Pedro Martinez (11-4, 4.15 ERA): A mixed bag in back-to-back outings against the Orioles. Last week, Martinez was rocked for eight earned runs in less than seven innings as the Red Sox fell, 10-5, to Baltimore. Last night at Camden Yards, Martinez's line (seven hits, five runs, five strikeouts) does not look spectacular, but he pitched well when he needed to, earning his 11th win of the season, one less than team leader Curt Schilling.

Curt Schilling (12-4, 3.38 ERA): Schilling was on his way to grabbing a victory for the Sox in Game 1 of the Red Sox' weekend series against New York, but fell apart in the Yankees' five-run sixth inning. Schilling wound up with the no-decision after his teammates came back to tie the score, in an eventual 8-7 loss, but took his performance hard, breaking down in the Red Sox dugout after the field had cleared.

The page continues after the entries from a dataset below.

theorem State.thmExclude_keeps (s : State) (d : ℕ) (i : ℕ) :
    Keeps 0x40000E00080008000000700080000000004C04FE00000000000000000000807880B00C0300300000206FFD000000029C0600AE3E276C8 s (State.thmExclude s d i) := by
  have h0 : Keeps 0x40000E00080008000000700080000000004C04FE00000000000000000000807880B00C0300300000206FFD000000029C0600AE3E276C8 s s := Keeps.refl _ _
  unfold State.thmExclude
  repeat' first | with_reducible assumption | apply Eq.refl | intro c | (with_reducible first | apply State.thmChange_keeps | apply State.set_keeps | apply Keeps.step (State.setHouse_keeps ..) | apply Keeps.step (State.raise_keeps ..) | apply Keeps.step (State.record_keeps ..) | apply Keeps.ite) | ((with_reducible apply Has.fam (THM_STAT_EXCLSEEN_cls ..)); exact Eq.refl true) | (exact suspFld_has (Eq.refl true)) | (exact validFld_has (Eq.refl true)) | (exact exclFld_has (Eq.refl true)) | split | extract_lets

theorem State.thmReadmit_keeps (s : State) (d : ℕ) (i : ℕ) :
    Keeps 0x40000E00080008000000700080000000004C04FE00000000000000000000807880B00C03003000002067FD000000029C0600AE3E276C8 s (State.thmReadmit s d i) := by
  have h0 : Keeps 0x40000E00080008000000700080000000004C04FE00000000000000000000807880B00C03003000002067FD000000029C0600AE3E276C8 s s := Keeps.refl _ _
  unfold State.thmReadmit
  repeat' first | with_reducible assumption | apply Eq.refl | intro c | (with_reducible first | apply State.thmChange_keeps | apply State.set_keeps | apply Keeps.step (State.setHouse_keeps ..) | apply Keeps.step (State.record_keeps ..) | apply Keeps.ite) | (exact validFld_has (Eq.refl true)) | (exact exclFld_has (Eq.refl true)) | split | extract_lets

theorem State.resetStart_keeps (s : State) (cause : Nat) (p : PowerPhase) : Keeps 0x4C04F6000000000000000000000000000000000000000000000000000000000600000620028 s (s.resetStart cause p) := by
  have h : Keeps 0x4C04F6000000000000000000000000000000000000000000000000000000000600000620028 s s.allOff.lyOff :=
    Keeps.comp (State.lyOff_keeps ..) (by decide) (Keeps.comp (State.allOff_keeps ..) (by decide) (Keeps.refl _ _))
  exact Keeps.put_power (v := ⟨p, cause, s.allOff.lyOff.time, false, s.allOff.lyOff.power.vio33⟩)
    (Keeps.put_loops (v := { s.allOff.lyOff.loops with high := 0 }) h rfl) rfl

theorem State.resetNow_keeps (s : State) (cause : ℕ) :
    Keeps 0x4C04F6000000000000000000000000000000000000000000000000000000000600000620028 s (State.resetNow s cause) := by
  have h0 : Keeps 0x4C04F6000000000000000000000000000000000000000000000000000000000600000620028 s s := Keeps.refl _ _
  unfold State.resetNow
  repeat' first | with_reducible assumption | apply Eq.refl | with_reducible apply Keeps.step (State.resetStart_keeps ..)

theorem State.mgtCheck_keeps (s : State) :
    Keeps 0x7E0000804C04F60000000000000000000000000000000000000000000000000000001016002006200E8 s (State.mgtCheck s) := by
  have h0 : Keeps 0x7E0000804C04F60000000000000000000000000000000000000000000000000000001016002006200E8 s s := Keeps.refl _ _
  unfold State.mgtCheck
  extract_lets x0
  have h1 : Keeps 0x7E0000804C04F60000000000000000000000000000000000000000000000000000001016002006200E8 s x0.1 := by unfold x0; repeat' first | with_reducible assumption | apply Eq.refl | intro c | (with_reducible first | apply Keeps.step (State.memRead_keeps ..) | apply Keeps.foldl | apply Keeps.foldl_fst) | extract_lets
  try clear_value x0
  repeat' first | with_reducible assumption | apply Eq.refl | (with_reducible first | apply Keeps.step (State.resetNow_keeps ..) | apply Keeps.ite) | split

theorem State.testAt_keeps (s : State) (bank : ℕ) (bight : ℕ) :
    Keeps 0x80 s (State.testAt s bank bight) := by
  have h0 : Keeps 0x80 s s := Keeps.refl _ _
  unfold State.testAt
  repeat' first | with_reducible assumption | apply Eq.refl | extract_lets | with_reducible apply Keeps.put_mem

theorem State.nextBank_keeps (s : State) :
    Keeps 0x2000000000000000000000000000000000000000000000000000000000000000000000000000088 s (State.nextBank s) := by
  have h0 : Keeps 0x2000000000000000000000000000000000000000000000000000000000000000000000000000088 s s := Keeps.refl _ _
  unfold State.nextBank
  repeat' first | with_reducible assumption | apply Eq.refl | intro c | (with_reducible first | apply Keeps.step (State.testAt_keeps ..) | apply State.incr_keeps | apply Keeps.ite) | ((with_reducible apply Has.fam (MEM_TESTPASS_COUNT_cls ..)); exact Eq.refl true) | split

theorem State.skipBanks_keeps (s : State) (n : Nat) : Keeps 0x2000000000000000000000000000000000000000000000000000000000000000000000000000088 s (s.skipBanks n) := by
  induction n generalizing s with
  | zero => exact Keeps.refl _ _
  | succ n ih =>
    unfold State.skipBanks
    split
    · exact Keeps.comp (ih _) (by decide) (Keeps.comp (State.nextBank_keeps ..) (by decide) (Keeps.refl _ _))
    · exact Keeps.refl _ _

theorem State.nextBight_keeps (s : State) :
    Keeps 0x2000000000000000000000000000000000000000000000000000000000000000000000000000088 s (State.nextBight s) := by
  have h0 : Keeps 0x2000000000000000000000000000000000000000000000000000000000000000000000000000088 s s := Keeps.refl _ _
  unfold State.nextBight
  repeat' first | with_reducible assumption | apply Eq.refl | (with_reducible first | apply Keeps.step (State.testAt_keeps ..) | apply Keeps.step (State.nextBank_keeps ..) | apply Keeps.ite) | split

theorem State.checkBight_keeps (s : State) :
    Keeps 0x7E0000800000000000000000000000000000000000000000000000000000000000001010002000000C8 s (State.checkBight s) := by
  have h0 : Keeps 0x7E0000800000000000000000000000000000000000000000000000000000000000001010002000000C8 s s := Keeps.refl _ _
  unfold State.checkBight
  repeat' first | with_reducible assumption | apply Eq.refl | intro c | (with_reducible first | apply Keeps.step (State.memUE_keeps ..) | apply Keeps.step (State.memCE_keeps ..) | apply Keeps.foldl) | split | extract_lets | with_reducible apply Keeps.put_mem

Derek Lowe (9-9, 5.56 ERA):If that's how he pitches without his bread and butter, perhaps there is hope after all. To put less weight on his finger's blister, Lowe reportedly threw virtually no sinkerballs to the Yankees on Sunday, and allowed just two earned runs in grabbing his ninth win of the season. Earlier in the week, Lowe's outing at Seattle lasted just five innings, an OK performance in which he allowed four runs.

Tim Wakefield (6-6, 4.17 ERA): Wakefield came up with his best outing in the past two weeks, helping his team salvage the finale of a three-game set against the Orioles. Wakefield pitched seven innings, allowed eight hits and no runs in winning his sixth game of the season.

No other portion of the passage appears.